Additionally, our f function, apart from the data_sensor mutation, returns the number of NA observations.
# A tibble: 2 x 4
# Groups: file [2]
file date_admin data_sensor nNA
<chr> <chr> <list> <int>
1 file 1 2018-10-07 <tibble [10 x 2]> 0
2 file 2 2019-07-29 <tibble [10 x 2]> 10
So it's time to test it on a bit bigger data.
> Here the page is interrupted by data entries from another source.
-- ==== Sys2Proof/Machine/LatchOps.lean ====
section
/-! DEFINITION. The Latch Bank (R243-R249): acquire, release, peek, lifts; and idle-side accesses to storage (R229,
R231-R235). -/

namespace Sys2Proof.Machine

/-- The read value of a latch access (R243). (DEDUCED, log entry 34) -/
def latchValue (result : Nat) (abandoned : Bool) (req cid : Nat) : BitVec 32 :=
  BitVec.ofNat 32 (result + b2n abandoned * 4 + req * 8 + cid * 256)

/-- A requester ID of a firing (R41). -/
def isFiringReq (req : Nat) : Bool := decide (0x11 ≤ req) && decide (req ≤ 0x16)

/-- The requester holds the right of the latch's group (R246). -/
def State.latchRight (s : State) (k req : Nat) : Bool := s.flag (ltbOff (4 * (k / 64))) req

/-- A refused access (R246). -/
def State.latchRefused (s : State) (k req : Nat) : State :=
  (s.bump (ltbOff 0x10C) 20 12 1).event 0 6 (ltbOff 0x10C) 20 k req

/-- A parity error found at an access frees the latch (R248). (DEDUCED, log entry 34) (DESIGN CHOICE, log entry
53) -/
def State.latchParity (s : State) (k : Nat) : State :=
  let x := s.latch k
  ((((s.unlift k x).setLatch k { Latch.free with abandoned := true }).bump (ltbOff 0x10C) 12 8 1).event 1 6
    (ltbOff 0x10C) 12 k 0)

/-- The highest waiter class exceeds the holder's header class: a lift message goes to the holder's die (R247). -/
def State.liftHolder (s : State) (k : Nat) : State :=
  let x := s.latch k
  let old := match x.lifted with | some c => c.toNat | none => 0
  if isFiringReq x.req && x.waiter && decide ((s.hdr x.cid.toNat).cls < x.wcls.toNat) && decide (old < x.wcls.toNat) then
    (s.setLatch k { x with lifted := some x.wcls }).updDie (reqDie x.req) (fun d =>
      { d with liftMsgs := d.liftMsgs ++ [{ latch := k, cid := x.cid, cls := some x.wcls }] })
  else s

/-- An acquire (R244): the state and the read value. `cid`, `graph` and `cls` are those of a firing. (DEDUCED, log
entry 34) -/
def State.latchAcquire (s : State) (k req cid graph cls : Nat) : State × BitVec 32 :=
  if !s.latchRight k req then (s.latchRefused k req, latchValue 0 false 0 0)
  else
    let x := s.latch k
    if !x.parOk then (s.latchParity k, latchValue 3 true 0 0)
    else if x.held then
      let s1 := if isFiringReq req then
          (s.setLatch k { x with waiter := true, wcls := BitVec.ofNat 3 (if x.waiter then max x.wcls.toNat cls else cls) }).liftHolder k
        else s
      (s1, latchValue 2 false x.req x.cid.toNat)
    else
      (s.setLatch k { Latch.free with held := true, req := req, cid := BitVec.ofNat 24 cid, graph := BitVec.ofNat 8 graph },
       latchValue 1 x.abandoned req cid)

/-- A release (R245): the state and the reply to a firing, result 1 when the latch was freed and 2 when it was free. -/
def State.latchRelease (s : State) (k req : Nat) : State × BitVec 32 :=
  if !s.latchRight k req then (s.latchRefused k req, latchValue 0 false 0 0)
  else
    let x := s.latch k
    if !x.parOk then (s.latchParity k, latchValue 3 true 0 0)
    else if x.held then ((s.unlift k x).setLatch k Latch.free, latchValue 1 false 0 0)
    else (s, latchValue 2 false 0 0)

/-- A peek (R243). -/
def State.latchPeek (s : State) (k : Nat) : BitVec 32 :=
  let x := s.latch k
  if x.held then latchValue 2 x.abandoned x.req x.cid.toNat else latchValue 0 x.abandoned 0 0

/-- A lift message reaches its die (R247). -/
def Die.applyLift (d : Die) : Die :=
  match d.liftMsgs with
  | [] => d
  | m :: rest =>
    { d with liftMsgs := rest, lifts := if m.cls.isSome then tins d.lifts m.latch m else tdel d.lifts m.latch }

/-! ### Idle-side accesses (R231-R235) -/

/-- A word of a channel's running descriptor has been issued (R262, R266, R268). -/
def State.chanWord (s : State) (ch : Nat) (w : PWord) : State :=
  let x := s.chan ch
  (if w.p then s.bump (bmvOff ch 0x20) 0 32 1 else s).setChan ch
    { x with doneWords := x.doneWords + 1, poisonAny := x.poisonAny || w.p,
             poisonFirst := if w.p && x.poisonFirst.isNone then some x.doneWords else x.poisonFirst }

/-- The write of a channel's word has been issued; that of a BAR2 write is no one's to count. -/
def State.issued (s : State) (chan : Option Nat) (w : PWord) : State :=
  match chan with
  | some ch => s.chanWord ch w
  | none => s

/-- A held write lands in its bank, or a bank that is off discards it (R229, R234). -/
def State.landOne (s : State) (n : Nat) (h : HeldWr) : State :=
  match s.accessNow (frameBank n h.addr) with
  | (s1, true) => s1.issued h.chan h.w
  | (s1, false) => (s1.wr h.addr h.w).issued h.chan h.w

/-- The held writes that can land, and those that stay: each bank takes its held writes in order, and none while a PE's
write to the word is buffered (R233, R234). -/
def heldSplit (n : Nat) (buf : List WBuf) (hs : List HeldWr) : List HeldWr × List HeldWr :=
  hs.foldl (fun r h =>
    if buf.any (fun b => b.addr == h.addr) || r.2.any (fun x => frameBank n x.addr == frameBank n h.addr) then
      (r.1, r.2 ++ [h])
    else (r.1 ++ [h], r.2)) ([], [])

/-- Held writes that can land do so, oldest first (R233, R234). -/
def State.landHeld (s : State) (n : Nat) : State :=
  let r := heldSplit n (s.die n).wbuf (s.die n).held
  r.1.foldl (fun t h => t.landOne n h) (s.updDie n (fun d => { d with held := r.2 }))

/-- An idle-side access to a bank that holds writes waits until they have landed (R233): the PE writes buffered for those
words drain first, with all that are older. -/
def State.settleBank (s : State) (n off : Nat) : State :=
  let mine := (s.die n).held.filter (fun h => frameBank n h.addr == n * 256 + off / 131072)
  if mine.isEmpty then s
  else
    let buf := (s.die n).wbuf
    let keep := buf.reverse.takeWhile (fun b => !mine.any (fun h => h.addr == b.addr))
    let k := buf.length - keep.length
    ((buf.take k).foldl (fun t b => t.drainWr n b) (s.updDie n (fun d => { d with wbuf := buf.drop k }))).landHeld n

/-- An idle-side write of a Frame Store word: held while a PE's write to the word is buffered, and behind the writes that
its bank holds (R233, R234). -/
def State.idleFrameWr (s : State) (n off : Nat) (w : PWord) (chan : Option Nat) : State :=
  match s.accessNow (n * 256 + off / 131072) with
  | (s1, true) => s1.issued chan w
  | (s1, false) =>
    let a := frameWord n off
    let d := s1.die n
    if d.wbuf.any (fun b => b.addr == a) || d.held.any (fun h => frameBank n h.addr == frameBank n a) then
      s1.setDie n { d with held := d.held ++ [{ addr := a, w := w, chan := chan }] }
    else (s1.wr a w).issued chan w

/-- An idle-side write to a banked word of Bedrock (R229). -/
def State.bankWr (s : State) (b a : Nat) (w : PWord) : State :=
  match s.accessNow b with
  | (s1, true) => s1
  | (s1, false) => s1.wr a w

/-- A read of a banked word (R229). -/
def State.bankRd (s : State) (b : Nat) (value : State → PWord) : State × PWord :=
  match s.accessNow b with
  | (s1, true) => (s1, { v := 0, p := true })
  | (s1, false) => (s1, value s1)

/-- An idle-side read of a global word by a requester (R35, R229, R235, R243). -/
def State.idleRd (s : State) (req a : Nat) : State × PWord :=
  match s.kindOf a with
  | .ddr _ => (s, s.rd a)
  | .frame n off => (s.settleBank n off).bankRd (n * 256 + off / 131072) (fun t => t.frameRd n off)
  | .scratch off => s.bankRd (0x600 + off / 131072) (fun t => t.rd a)
  | .pour off => s.bankRd (0x620 + off / 0x40000) (fun t => t.rd a)
  | .latch k => (s, .clean (BitVec.ofNat 36 (s.latchPeek k).toNat))
  | .reserved => (s, PWord.zero)
  | k => s.windowRead req k

/-- An idle-side write of a global word that its requester may write, for a channel of the Block Mover or for BAR2. -/
def State.idleWr (s : State) (a : Nat) (w : PWord) (chan : Option Nat) : State :=
  match s.kindOf a with
  | .ddr _ => (s.wr a w).issued chan w
  | .frame n off => s.idleFrameWr n off w chan
  | .scratch off => (s.bankWr (0x600 + off / 131072) a w).issued chan w
  | .pour off => (s.bankWr (0x620 + off / 0x40000) a w).issued chan w
  | _ => s

/-- Words of a channel that banks hold. -/
def State.chanHeld (s : State) (ch : Nat) : List HeldWr :=
  (s.dies.map (fun d => d.held.filter (fun h => h.chan == some ch))).flatten

/-- The BAR2 writes that banks hold land, in the order of their banks (R238). -/
def State.landBar2 (s : State) : State :=
  (List.range 6).foldl (fun t n =>
    (t.die n).held.foldl (fun u h => if h.chan.isNone then u.settleBank n (h.addr % 0x1000000) else u) t) s

end Sys2Proof.Machine
end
Here I used your date_admin vector and drew 106 tibbles each containing 100000 observations!
date_admin = c(
"2018-10-07", "2018-12-29", "2018-12-13", "2019-08-09", "2019-10-10",
"2019-04-26", "2018-11-21", "2018-08-23", "2019-07-08", "2019-11-19",
"2019-11-07", "2018-09-05", "2018-09-03", "2018-09-24", "2018-10-11",
"2018-09-25", "2019-03-29", "2018-08-20", "2018-09-17", "2019-03-30",
"2018-11-07", "2019-01-01", "2018-08-31", "2019-03-27", "2019-11-10",
"2019-04-04", "2019-10-18", "2018-09-06", "2018-09-23", "2018-09-22",
"2019-07-22", "2018-09-04", "2019-05-17", "2018-11-05", "2018-12-09",
"2018-09-03", "2019-05-21", "2019-02-22", "2018-08-30", "2019-06-04",
"2018-09-13", "2018-10-14", "2019-11-08", "2018-08-30", "2019-04-12",
"2018-09-24", "2018-08-22", "2018-08-30", "2018-09-07", "2018-11-11",
"2018-11-01", "2018-10-01", "2018-10-22", "2018-12-03", "2019-06-06",
"2018-09-09", "2018-09-10", "2018-09-24", "2018-10-11", "2018-11-30",
"2018-09-20", "2019-11-20", "2018-10-11", "2018-10-09", "2018-09-27",
"2019-11-11", "2018-10-04", "2018-09-14", "2019-04-27", "2018-09-04",
"2018-09-11", "2018-08-14", "2018-09-01", "2018-10-01", "2018-09-25",
"2018-09-28", "2018-09-29", "2018-10-11", "2019-03-26", "2018-10-26",
"2018-11-21", "2018-12-02", "2018-09-08", "2019-01-08", "2018-11-07",
"2019-02-05", "2019-01-21", "2018-09-11", "2018-12-17", "2019-01-15",
"2018-08-28", "2019-01-08", "2019-05-14", "2019-01-21", "2018-11-12",
"2018-10-26", "2019-12-26", "2020-01-03", "2020-01-06", "2020-02-26",
"2020-02-14", "2020-01-27", "2020-01-21", "2020-03-16", "2020-02-26",
"2019-12-31")
nDateSensor = 100000
set.seed(1234)
data_sensor =
tibble(
file = paste("file",1:length(date_admin)),
date_admin = date_admin
) %>%
mutate(data_sensor = map(file, ~fDateSensor(nDateSensor)))
output
data_sensor
# A tibble: 106 x 3
file date_admin data_sensor
<chr> <chr> <list>
1 file 1 2018-10-07 <tibble [100,000 x 2]>
2 file 2 2018-12-29 <tibble [100,000 x 2]>
3 file 3 2018-12-13 <tibble [100,000 x 2]>
4 file 4 2019-08-09 <tibble [100,000 x 2]>
5 file 5 2019-10-10 <tibble [100,000 x 2]>
6 file 6 2019-04-26 <tibble [100,000 x 2]>
7 file 7 2018-11-21 <tibble [100,000 x 2]>
8 file 8 2018-08-23 <tibble [100,000 x 2]>
9 file 9 2019-07-08 <tibble [100,000 x 2]>
10 file 10 2019-11-19 <tibble [100,000 x 2]>
# ... with 96 more rows
Time for a mutation. We will immediately measure how long it will take.
start_time =Sys.time()
data_sensor = data_sensor %>%
group_by(file) %>%
group_modify(~f(.x))
Sys.time()-start_time
For me it took 2.3 seconds. I don't know if you expected such time but it seems to be quite a good result.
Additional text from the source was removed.